Up to and including the line containing "unfold execTunWrite", retype each line of the listing below exactly, beginning with the first.

*** Opening of Records for the task ***

theorem execTunWrite_keeps {z : State} (d : AdminCmd) (buf : Bytes) (s : State) : Keeps z s → KeepsNext z (execTunWrite d buf s) := by
  intro h0
  unfold execTunWrite
  with_reducible repeat' (first | assumption | intro _ | apply State.admin_keeps | apply State.tableSubmit_keeps | apply KeepsNext.next | apply KeepsNext.ite | simp only [Keeps.update] | apply Keeps.ite | apply Keeps.foldl | split)

theorem execTunRead_keeps {z : State} (d : AdminCmd) (s : State) : Keeps z s → KeepsNext z (execTunRead d s) := by
  intro h0
  unfold execTunRead
  with_reducible repeat' (first | assumption | intro _ | apply State.admin_keeps | apply State.tableSubmit_keeps | apply KeepsNext.next | apply KeepsNext.ite | simp only [Keeps.update] | apply Keeps.ite | apply Keeps.foldl | split)

theorem execBdWrite_keeps {z : State} (d : AdminCmd) (buf : Bytes) (s : State) : Keeps z s → KeepsNext z (execBdWrite d buf s) := by
  intro h0
  unfold execBdWrite
  conv => zeta
  with_reducible repeat' (first | assumption | intro _ | apply State.admin_keeps | apply State.adminFail_keeps | apply KeepsNext.next | apply KeepsNext.ite | simp only [Keeps.update] | apply Keeps.ite | apply Keeps.foldl | split)

theorem execFloodWrite_keeps {z : State} (d : AdminCmd) (buf : Bytes) (s : State) : Keeps z s → KeepsNext z (execFloodWrite d buf s) := by
  intro h0
  unfold execFloodWrite
  conv => zeta
  with_reducible repeat' (first | assumption | intro _ | apply State.admin_keeps | apply State.adminFail_keeps | apply KeepsNext.next | apply KeepsNext.ite | simp only [Keeps.update] | apply Keeps.ite | apply Keeps.foldl | split)

theorem State.setAudit_keeps {z : State} (s : State) (h : Nat) (a : AuditSt) : Keeps z s → Keeps z (State.setAudit s h a) := by
  intro h0
  unfold State.setAudit
  with_reducible repeat' (first | assumption | intro _ | simp only [Keeps.update] | apply Keeps.ite | apply Keeps.foldl | split)

theorem State.setBlockValid_keeps {z : State} (s : State) (h : Nat) (b : Nat) (v : Nat) : Keeps z s → Keeps z (State.setBlockValid s h b v) := by
  intro h0
  unfold State.setBlockValid
  with_reducible repeat' (first | assumption | intro _ | apply State.setFld_keeps | simp only [Keeps.update] | apply Keeps.ite | apply Keeps.foldl | split)

theorem State.touchBlock_keeps {z : State} (s : State) (h : Nat) (b : Nat) (first : Bool) : Keeps z s → Keeps z (State.touchBlock s h b first) := by
  intro h0
  unfold State.touchBlock
  conv => zeta
  with_reducible repeat' (first | assumption | intro _ | apply State.setBlockValid_keeps | apply State.setAudit_keeps | simp only [Keeps.update] | apply Keeps.ite | apply Keeps.foldl | split)

theorem execAuditShadowWrite_keeps {z : State} (who : Who) (h : Nat) (b : Nat) (value : Nat) (clash : Bool) (s : State) : Keeps z s → KeepsNext z (execAuditShadowWrite who h b value clash s) := by
  intro h0
  unfold execAuditShadowWrite
  with_reducible repeat' (first | assumption | intro _ | apply State.setBlockValid_keeps | apply State.setFld_keeps | apply KeepsNext.next | apply KeepsNext.ite | simp only [Keeps.update] | apply Keeps.ite | apply Keeps.foldl | split)

theorem execFwdAuditFailRead_keeps {z : State} (who : Who) (h : Nat) (s : State) : Keeps z s → KeepsNext z (execFwdAuditFailRead who h s) := by
  intro h0
  unfold execFwdAuditFailRead
  conv => zeta
  with_reducible repeat' (first | assumption | intro _ | apply State.answer_keeps | apply State.latch_keeps | apply State.setAudit_keeps | apply KeepsNext.next | apply KeepsNext.ite | simp only [Keeps.update] | apply Keeps.ite | apply Keeps.foldl | split)

theorem State.setTcam_keeps {z : State} (s : State) (h : Nat) (i : Nat) (e : Bytes) : Keeps z s → Keeps z (State.setTcam s h i e) := by
  intro h0
  unfold State.setTcam
  conv => zeta
  with_reducible repeat' (first | assumption | intro _ | apply State.setFld_keeps | simp only [Keeps.update] | apply Keeps.ite | apply Keeps.foldl | split)

theorem State.setTemplate_keeps {z : State} (s : State) (h : Nat) (i : Nat) (t : Bytes) : Keeps z s → Keeps z (State.setTemplate s h i t) := by
  intro h0
  unfold State.setTemplate
  with_reducible repeat' (first | assumption | intro _ | simp only [Keeps.update] | apply Keeps.ite | apply Keeps.foldl | split)

theorem State.bridgeWrite_keeps {z : State} (s : State) (h : Nat) (b : Bytes) : Keeps z s → KeepsFst z (State.bridgeWrite s h b) := by
  intro h0
  unfold State.bridgeWrite
  conv => zeta
  with_reducible repeat' (first | assumption | intro _ | apply State.setBridge_keeps | apply State.freeBridge_keeps | simp only [KeepsFst.pair] | apply KeepsFst.ite | apply KeepsFst.foldl | simp only [Keeps.update] | apply Keeps.ite | apply Keeps.foldl | (refine Keeps.fst (by assumption) ?_) | apply KeepsFst.first | split)

theorem State.stationWrite_keeps {z : State} (s : State) (h : Nat) (sid : Nat) (e : Bytes) : Keeps z s → Keeps z (State.stationWrite s h sid e) := by
  intro h0
  unfold State.stationWrite
  conv => zeta
  with_reducible repeat' (first | assumption | intro _ | apply State.setStation_keeps | apply State.entryNew_keeps | simp only [Keeps.update] | apply Keeps.ite | apply Keeps.foldl | split)

theorem State.tableStep_keeps {z : State} (s : State) (h : Nat) (j : TblJob) : Keeps z s → KeepsFst z (State.tableStep s h j) := by
  intro h0
  unfold State.tableStep
  conv => zeta
  with_reducible repeat' (first | assumption | intro _ | apply State.stationWrite_keeps | apply State.setTcam_keeps | apply State.touchBlock_keeps | apply State.showFrags_keeps | apply State.bridgeWrite_keeps | apply State.freeBridge_keeps | apply State.setTemplate_keeps | simp only [KeepsFst.pair] | apply KeepsFst.ite | apply KeepsFst.foldl | simp only [Keeps.update] | apply Keeps.ite | apply Keeps.foldl | (refine Keeps.fst (by assumption) ?_) | apply KeepsFst.first | split)

theorem State.tableDone_keeps {z : State} (s : State) (h : Nat) (j : TblJob) : Keeps z s → Keeps z (State.tableDone s h j) := by
  intro h0
  unfold State.tableDone
  conv => zeta
  with_reducible repeat' (first | assumption | intro _ | apply State.adminFail_keeps | apply State.adminOk_keeps | apply State.adminOut_keeps | simp only [Keeps.update] | apply Keeps.ite | apply Keeps.foldl | split)

theorem State.auditEnd_keeps {z : State} (s : State) (h : Nat) (a : AuditSt) (digest : Nat) : Keeps z s → Keeps z (State.auditEnd s h a digest) := by
  intro h0
  unfold State.auditEnd
  conv => zeta
  with_reducible repeat' (first | assumption | intro _ | apply State.setFld_keeps | apply State.setAudit_keeps | apply State.raise_keeps | apply State.almHall_keeps | apply State.setBlockValid_keeps | simp only [Keeps.update] | apply Keeps.ite | apply Keeps.foldl | split)

theorem State.auditEntry_keeps {z : State} (s : State) (h : Nat) (a : AuditSt) : Keeps z s → Keeps z (State.auditEntry s h a) := by
  intro h0
  unfold State.auditEntry
  conv => zeta
  with_reducible repeat' (first | assumption | intro _ | apply State.auditEnd_keeps | apply State.setAudit_keeps | simp only [Keeps.update] | apply Keeps.ite | apply Keeps.foldl | split)

theorem State.auditStep_keeps {z : State} (s : State) (h : Nat) : Keeps z s → Keeps z (State.auditStep s h) := by
  intro h0
  unfold State.auditStep
  conv => zeta
  with_reducible repeat' (first | assumption | intro _ | apply State.auditEntry_keeps | apply State.setFld_keeps | apply State.setAudit_keeps | simp only [Keeps.update] | apply Keeps.ite | apply Keeps.foldl | split)

theorem State.tableClock_keeps {z : State} (s : State) (h : Nat) (kind : Nat) (left : Nat) (t0 : Nat) : Keeps z s → Keeps z (State.tableClock s h kind left t0) := by
  intro h0
  unfold State.tableClock
  conv => zeta
  with_reducible repeat' (first | assumption | intro _ | apply State.learnsBefore_keeps | apply State.auditStep_keeps | apply State.tableStep_keeps | apply State.tableDone_keeps | simp only [KeepsFst.pair] | apply KeepsFst.ite | apply KeepsFst.foldl | simp only [Keeps.update] | apply Keeps.ite | apply Keeps.foldl | (refine Keeps.fst (by assumption) ?_) | apply KeepsFst.first | split)

theorem State.tableClocks_keeps {z : State} (s : State) (h : Nat) (kind : Nat) (start : Nat) (len : Nat) (v5 : Nat) (v6 : Nat) : Keeps z s → Keeps z (State.tableClocks s h kind start len v5 v6) := by
  induction v5 generalizing s h kind start len v6 with
  | zero =>
    intro h0
    unfold State.tableClocks
    with_reducible repeat' (first | assumption | intro _ | apply State.tableClock_keeps | simp only [Keeps.update] | apply Keeps.ite | apply Keeps.foldl | split)
  | succ n ih =>
    intro h0
    unfold State.tableClocks
    with_reducible repeat' (first | assumption | intro _ | apply ih | apply State.tableClock_keeps | simp only [Keeps.update] | apply Keeps.ite | apply Keeps.foldl | split)

theorem State.tableServe_keeps {z : State} (s : State) (h : Nat) : Keeps z s → Keeps z (State.tableServe s h) := by
  intro h0
  unfold State.tableServe
  conv => zeta
  with_reducible repeat' (first | assumption | intro _ | apply State.tableClocks_keeps | apply State.setSeq_keeps | simp only [Keeps.update] | apply Keeps.ite | apply Keeps.foldl | split)

theorem execTableWindow_keeps {z : State} (h : Nat) (at_ : Nat) (s : State) : Keeps z s → KeepsNext z (execTableWindow h at_ s) := by
  intro h0
  unfold execTableWindow
  conv => zeta
  with_reducible repeat' (first | assumption | intro _ | (refine State.takeOp_keeps _ _ _ _ ?_ _ _ (by assumption)) | apply State.occupy_keeps | apply State.tableServe_keeps | apply State.setSeq_keeps | apply State.atTime_keeps | apply KeepsNext.next | apply KeepsNext.ite | simp only [Keeps.update] | apply Keeps.ite | apply Keeps.foldl | split)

*** Close of Records for the task ***

**Result**.
theorem execTunWrite_keeps {z : State} (d : AdminCmd) (buf : Bytes) (s : State) : Keeps z s → KeepsNext z (execTunWrite d buf s) := by
  intro h0
  unfold execTunWrite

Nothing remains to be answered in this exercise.